In this simulation, the true relationship between y and x is $y = 0.1 + 0.5x + \epsilon$ where $\epsilon \sim N(0,0.1)$. Ten thousand simulations with randomly generated x and y are done comparing two quantities: the MSE of fits performed to the sample and the MSE using the correct formula. The two quantities appear somewhat similar:

However, the MSE computed with the true coefficient values is always higher than the the fit value (as it should be). You can easily work out that on the validation sample the MSE uses the exact values, times 10 (the number $n$ of entries in the sample) and divided by $\sigma^2$, follows a chi-square distribution with $n=10$ degrees of freedom:

$$ \sum_i \frac{(\hat y_i - y_i)^2}{\sigma^2} = \sum_i\left(\frac{\epsilon}{\sigma} \right)^2 $$

where $\epsilon/\sigma$ is standard normal, and each term is independent (since a fit hasn't been performed to this dataset). Directly showing this,

h <- hist(mse$raw*n/sigma^2,50)
x <- seq(0,30,0.1)
y <- dchisq(x,df=n)
scale <- (h$count/h$density)[1]
lines(x,y*scale)

Maybe you can do me one better and show this using fitdistr. Remember that this distribution is demonstrating the null hypothesis: that when the regression parameters are exactly correct, this quantity will follow a chi-square distribution with $n$ degrees of freedom. In practice, if a and b have been determined from a fit to a separate training sample, they won't be exactly correct. Then the null hypothesis is invalid. The effective number of degrees of freedom will actually be higher than $n$, leading to larger values of the MSE and low $p$-values from the chi-square test that could reject the null hypothesis.

The MSE from the fitted values is lower, since it has been explicitly minimized, and the rescaled value follows a chi-square distribution with $n-2$ degrees of freedom:

h <- hist(mse$fit*n/sigma^2,50)
x <- seq(0,30,0.1)
y <- dchisq(x,df=n-2)
scale <- (h$count/h$density)[1]
lines(x,y*scale)

Again, if you doubt this you can check it with fitdistr. [Note: I used the known value of sigma in the above in calculating the above distribution.
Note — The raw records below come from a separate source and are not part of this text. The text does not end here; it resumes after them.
-- ==== Sys2Proof/Machine/Jtag.lean ====
section
/-! DEFINITION. The test access port (spec 18_plumb_debug.md R488 to R495): each row loads its instruction and makes one scan of its data
register, Capture-DR to Update-DR. -/
namespace Sys2Proof.Machine

/-! ### The instruction register (R488, R490) -/

/-- The test access port changed by f. -/
def Dev.onTap (d : Dev) (f : Jtag → Jtag) : Dev := { d with jtag := f d.jtag }

/-- The Capture-IR value (R488). -/
def Dev.captureIr (d : Dev) : Byte :=
  1#8 ||| (if d.sec.dbgScope != 0#4 then 4#8 else 0#8) ||| (if d.mode.mode == mTest then 8#8 else 0#8) ||| (if d.resetLow then 16#8 else 0#8)
    ||| (if d.sec.challenge.isSome then 32#8 else 0#8)

/-- The instruction of a code in the instruction register (R490): every code that is not listed acts as BYPASS. -/
def tapInstrOf (code : Byte) : TapInstr :=
  match code.toNat with
  | 0x00 => .extest
  | 0x01 => .sample
  | 0x02 => .idcode
  | 0x03 => .clamp
  | 0x04 => .highz
  | 0x05 => .extestPulse
  | 0x06 => .extestTrain
  | 0x20 => .unlockCh
  | 0x21 => .unlockTok
  | 0x22 => .dbgStat
  | 0x30 => .dbgInsp
  | 0x31 => .dbgKs
  | 0x32 => .fwRecov
  | _ => .bypass

/-- Whether an instruction is allowed (R490): boundary scan that drives the balls in TEST and with RESET_N low, debug within its scope. -/
def Dev.tapAllows (d : Dev) : TapInstr → Bool
  | .extest | .clamp | .highz | .extestPulse | .extestTrain => d.mode.mode == mTest || d.resetLow
  | .dbgInsp => d.sec.dbgScope.getLsbD 0
  | .dbgKs => d.sec.dbgScope.getLsbD 1
  | .fwRecov => d.sec.dbgScope.getLsbD 2 && (d.mode.mode == mBoot || d.mode.mode == mTest)
  | .sample | .idcode | .unlockCh | .unlockTok | .dbgStat | .bypass => true

/-- The instruction that is in force with a code: BYPASS for one that is not allowed (R490). -/
def Dev.tapInForce (d : Dev) (code : Byte) : TapInstr := if d.tapAllows (tapInstrOf code) then tapInstrOf code else .bypass

/-- Whether an instruction drives the balls, or floats them (R490, R491). -/
def TapInstr.drives : TapInstr → Bool
  | .extest | .clamp | .extestPulse | .extestTrain => true
  | _ => false

/-- An instruction in force with what it captures; the balls return to their functions unless it drives or floats them (R491). -/
def Dev.loadTap (d : Dev) (i : TapInstr) (captured : List Byte) : Dev :=
  let ir := d.captureIr
  d.onTap (fun j => { j with instr := i, irCapture := ir, capture := captured, driving := i.drives, hiz := i == .highz })

/-- A code loaded: an instruction that is in force does what it does, and any other code acts as BYPASS (R490), one bit, captured 0. -/
def Dev.tap (d : Dev) (code : Byte) (run : Dev → Dev) : Dev :=
  if d.tapInForce code = .bypass then d.loadTap .bypass [0#8] else run d

/-! ### The boundary register (R491) -/

/-- The balls of the boundary register, one cell each: 28 CMOS sideband balls with I3C in the order of R506, the 4 of the DIMM sideband, the
676 of the DDR5 channels, the 64 of the PCI Express lanes and the 40 of the Viaduct lanes (R503, R506). REFCLK, the crystal, the test port's own and
the supply balls are not in it. The order of the cells is the BSDL's, which is not in the spec (DEDUCED, log entry 76). -/
def boundaryCells : Nat := 28 + 4 + 676 + 64 + 40

/-- The level at a ball that PLUMB B drives while it holds it (R500). -/
def Dev.plumbBall (d : Dev) (j : Nat) : Option Bool :=
  let p : PlbPin := Tab.find {} d.plb j
  if p.en then some p.shown else none

/-- The level at a ball of the boundary register, where the part's state holds it (R506): RESET_N, the straps as sampled, SAFE_N, the fault pins, the
ALIVE pins, THERMTRIP_N, the enables, the PLUMB pins, the sideband of the Viaduct ports. -/
def Dev.ballLevel (d : Dev) (n : Nat) : Option Bool :=
  match n with
  | 0 => some (!d.resetLow)
  | 5 => some d.bifurc
  | 6 => some d.headPin
  | 7 => some (!d.safeNLow)
  | 9 => some (!d.flt.atLeast 1)
  | 10 => some (!d.flt.atLeast 3)
  | 11 => some d.flt.aliveK
  | 12 => some d.flt.aliveS
  | 13 => some (!d.pwr.thermTrip)
  | 14 => some d.pwr.enRet
  | 15 => some d.pwr.enCore
  | 18 | 19 | 20 | 21 | 22 | 23 => some (Tab.find {} d.plb (n - 18) : PlbPin).shown
  | 24 => if d.chain.dn.sbEn then some (!d.chain.dn.sbOut) else d.plumbBall 6
  | 25 => if d.chain.dn.sbEn then some (!d.chain.dn.sbIn) else d.plumbBall 7
  | 26 => some (!d.chain.up.sbIn)
  | 27 => some (!d.chain.up.sbOut)
  | _ => none

/-- The cells captured from the first n balls on; the level of a ball that no state of the part shows is an open value. -/
def Dev.captureBalls (d : Dev) : Nat → List Bool × Dev
  | 0 => ([], d)
  | n + 1 =>
    let r := d.captureBalls n
    match d.ballLevel n with
    | some v => (r.1 ++ [v], r.2)
    | none => let f := r.2.fresh
              (r.1 ++ [f.1.getLsbD 0], f.2)

/-- Eight cells to the byte, the first in bit 0; the first argument bounds the bytes. -/
def packBits : Nat → List Bool → List Byte
  | 0, _ => []
  | n + 1, l => (List.range 8).foldl (fun (v : Byte) i => if l.getD i false then v ||| (1#8 <<< i) else v) 0#8 :: packBits n (l.drop 8)

/-- A scan of the boundary register: the levels of its balls are captured, the cells shifted in are kept (R490, R491). -/
def Dev.scanBoundary (d : Dev) (i : TapInstr) (cells : List Bool) : Dev :=
  let c := d.captureBalls boundaryCells
  (c.2.loadTap i (packBits ((boundaryCells + 7) / 8) c.1)).onTap (fun j => { j with
    boundary := (List.range boundaryCells).map (fun k => (k, cells.getD k false)) })

/-- What the boundary register makes of a ball (R490, R491): none where its function drives it; some none where it floats. -/
def Dev.ballForced (d : Dev) (n : Nat) : Option (Option Bool) :=
  if d.jtag.hiz then some none else if d.jtag.driving then some (some (Tab.find false d.jtag.boundary n)) else none

/-- JTAG_TEST_LOGIC_RESET (R488): IDCODE is selected. -/
def execJtagTestLogicReset (s : State) : Host.Outcome State Fault Refusal :=
  s.keep (s.dev.onTap (fun j => { j with instr := .idcode, driving := false, hiz := false }))

/-- EXTEST (R490). -/
def execExtest (cells : List Bool) (s : State) : Host.Outcome State Fault Refusal := s.keep (s.dev.tap 0x00#8 (fun d => d.scanBoundary .extest cells))

/-- SAMPLE/PRELOAD (R490): no ball is driven. -/
def execSamplePreload (cells : List Bool) (s : State) : Host.Outcome State Fault Refusal :=
  s.keep (s.dev.tap 0x01#8 (fun d => d.scanBoundary .sample cells))

/-- The IDCODE register (R489). -/
def Dev.idcodeWord (d : Dev) : W32 := place (d.sec.rev.setWidth 4) 28 ||| (0x2048#32 <<< 12) ||| place d.sec.jedec 1 ||| 1#32

/-- IDCODE (R489, R490). -/
def execIdcode (s : State) : Host.Outcome State Fault Refusal := s.keep (s.dev.tap 0x02#8 (fun d => d.loadTap .idcode (bytesOfWord d.idcodeWord)))

/-- CLAMP (R490): the balls hold the boundary values. -/
def execClamp (s : State) : Host.Outcome State Fault Refusal := s.keep (s.dev.tap 0x03#8 (fun d => d.loadTap .clamp [0#8]))

/-- HIGHZ (R490): the balls float. -/
def execHighz (s : State) : Host.Outcome State Fault Refusal := s.keep (s.dev.tap 0x04#8 (fun d => d.loadTap .highz [0#8]))

/-- EXTEST_PULSE (R490, R491). -/
def execExtestPulse (cells : List Bool) (s : State) : Host.Outcome State Fault Refusal :=
  s.keep (s.dev.tap 0x05#8 (fun d => d.scanBoundary .extestPulse cells))

/-- EXTEST_TRAIN (R490, R491). -/
def execExtestTrain (cells : List Bool) (s : State) : Host.Outcome State Fault Refusal :=
  s.keep (s.dev.tap 0x06#8 (fun d => d.scanBoundary .extestTrain cells))

/-- BYPASS (R490). -/
def execBypass (s : State) : Host.Outcome State Fault Refusal := s.keep (s.dev.tap 0xFF#8 id)

/-! ### Debug unlock over JTAG (R492, R493) -/

/-- UNLOCK_CH (R492): a fresh challenge at Capture-DR. -/
def execUnlockCh (s : State) : Host.Outcome State Fault Refusal :=
  s.keep (s.dev.tap 0x20#8 (fun d =>
    let c := (d.loadTap .unlockCh []).newChallenge
    c.2.onTap (fun j => { j with capture := c.1 })))

/-- UNLOCK_TOK (R492, R493): the token of 3,412 bytes submitted at Update-DR; discarded while the security engine is busy. -/
def execUnlockTok (token : List Byte) (s : State) : Host.Outcome State Fault Refusal :=
  s.keep (s.dev.tap 0x21#8 (fun d0 =>
    let d := d0.loadTap .unlockTok []
    if d.engineBusy then d else (d.submitToken ((List.range 3412).map (byteAt token))).2.2))

/-- DBG_STAT's word (R493). -/
def Dev.dbgStat (d : Dev) : W32 := flag d.engineBusy 31 ||| place d.sec.tokRes 28 ||| place d.sec.dbgScope 0

/-- DBG_STAT (R493). -/
def execDbgStat (s : State) : Host.Outcome State Fault Refusal := s.keep (s.dev.tap 0x22#8 (fun d => d.loadTap .dbgStat (bytesOfWord d.dbgStat)))

/-! ### DBG_INSP, DBG_KS (R494) -/

/-- The 66 bits that a debug instruction captures: the result of the last access. -/
def Jtag.result (j : Jtag) : List Byte := bytesOfWord j.inspData ++ bytesOfWord j.inspAddr ++ [if j.inspErr then 1#8 else 0#8]

/-- An access to a bent's remote view, sent over the Deck as requester 800h in class C1 (R494, R28); its response brings the result. A
refused access has no data of its own. -/
def Dev.inspAccess (d : Dev) (write : Bool) (addr data : W32) : Dev :=
  let w := addr.toNat
  if w < 0x08200000 ∨ 0x08280000 ≤ w ∨ (write = true ∧ d.mode.mode ≠ mTest) then d.tapResult addr true d.jtag.inspData
  else d.issueTxn (fun id => { newTxn id ksReq 1#2 (if write then .wr else .rd) addr .debug with
    parts := if write then [{ addr := addr, lanes := 0xF#4, tagWr := true, word := rawWord data }] else [] })

/-- DBG_INSP (R490, R494). -/
def execDbgInsp (write : Bool) (addr data : W32) (s : State) : Host.Outcome State Fault Refusal :=
  s.commit (settleEff s.mem (s.dev.tap 0x30#8 (fun d => (d.loadTap .dbgInsp d.jtag.result).inspAccess write addr data), []))

/-- An access to Keystone's SRAM and internal registers (R494): the spec gives them no layout, so a word that DBG_KS has not written reads as
an open value, and which write halts Keystone or lets it run is open (DESIGN CHOICE, log entry 34). -/
def Dev.ksAccess (d : Dev) (write : Bool) (addr data : W32) : Dev :=
  if write then (d.onKs (fun k => { k with sram := Tab.put k.sram addr.toNat data, halted := (Config.ksHalt addr data).getD k.halted })).tapResult addr false
    d.jtag.inspData
  else match d.ks.sram.find? (fun e => e.1 == addr.toNat) with
    | some e => d.tapResult addr false e.2
    | none => let f := d.fresh
              f.2.tapResult addr false f.1

/-- DBG_KS (R490, R494). -/
def execDbgKs (write : Bool) (addr data : W32) (s : State) : Host.Outcome State Fault Refusal :=
  s.keep (s.dev.tap 0x31#8 (fun d => (d.loadTap .dbgKs d.jtag.result).ksAccess write addr data))

/-! ### FW_RECOV (R495) -/

/-- Update-DR of FW_RECOV: a line of a firmware slot written or erased through the write sequencer, while that is idle (R264, R267). -/
def Dev.recoverLine (d : Dev) (op : BitVec 2) (addr : W32) (words : List W32) : Dev :=
  if op = 0#2 ∨ op = 3#2 then d
  else if addr.toNat < 0x02000000 ∨ 0x02030000 ≤ addr.toNat then { d with sec := { d.sec with tokRes := 3#3 } }
  else if d.ws.phase != .idle then d
  else d.wsStart addr (op == 2#2) ((List.range 16).map (fun i => words.getD i 0#32))

/-- FW_RECOV (R490, R495). -/
def execFwRecov (op : BitVec 2) (addr : W32) (words : List W32) (s : State) : Host.Outcome State Fault Refusal :=
  s.keep (s.dev.tap 0x32#8 (fun d => (d.loadTap .fwRecov []).recoverLine op addr words))

end Sys2Proof.Machine
end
In reality this quantity would be unknown. The lm fit result contains the estimated sigma, which could be used in place, but I won't be redoing the simulation with this]. The values of a and b don't need to be exact, here, because the null hypothesis is that the model $y=a+bx+\epsilon$ is a good representation of the data, not that a and b are exactly correct. The reduction by $2$ in the degrees of freedom related to the two fit parameters. You can try quadratic, cubic, etc. models with $p$ parameters; the reduction in the d.o.f. will increase with $p$, though it won't be exactly $p$ unless $n \gg p$.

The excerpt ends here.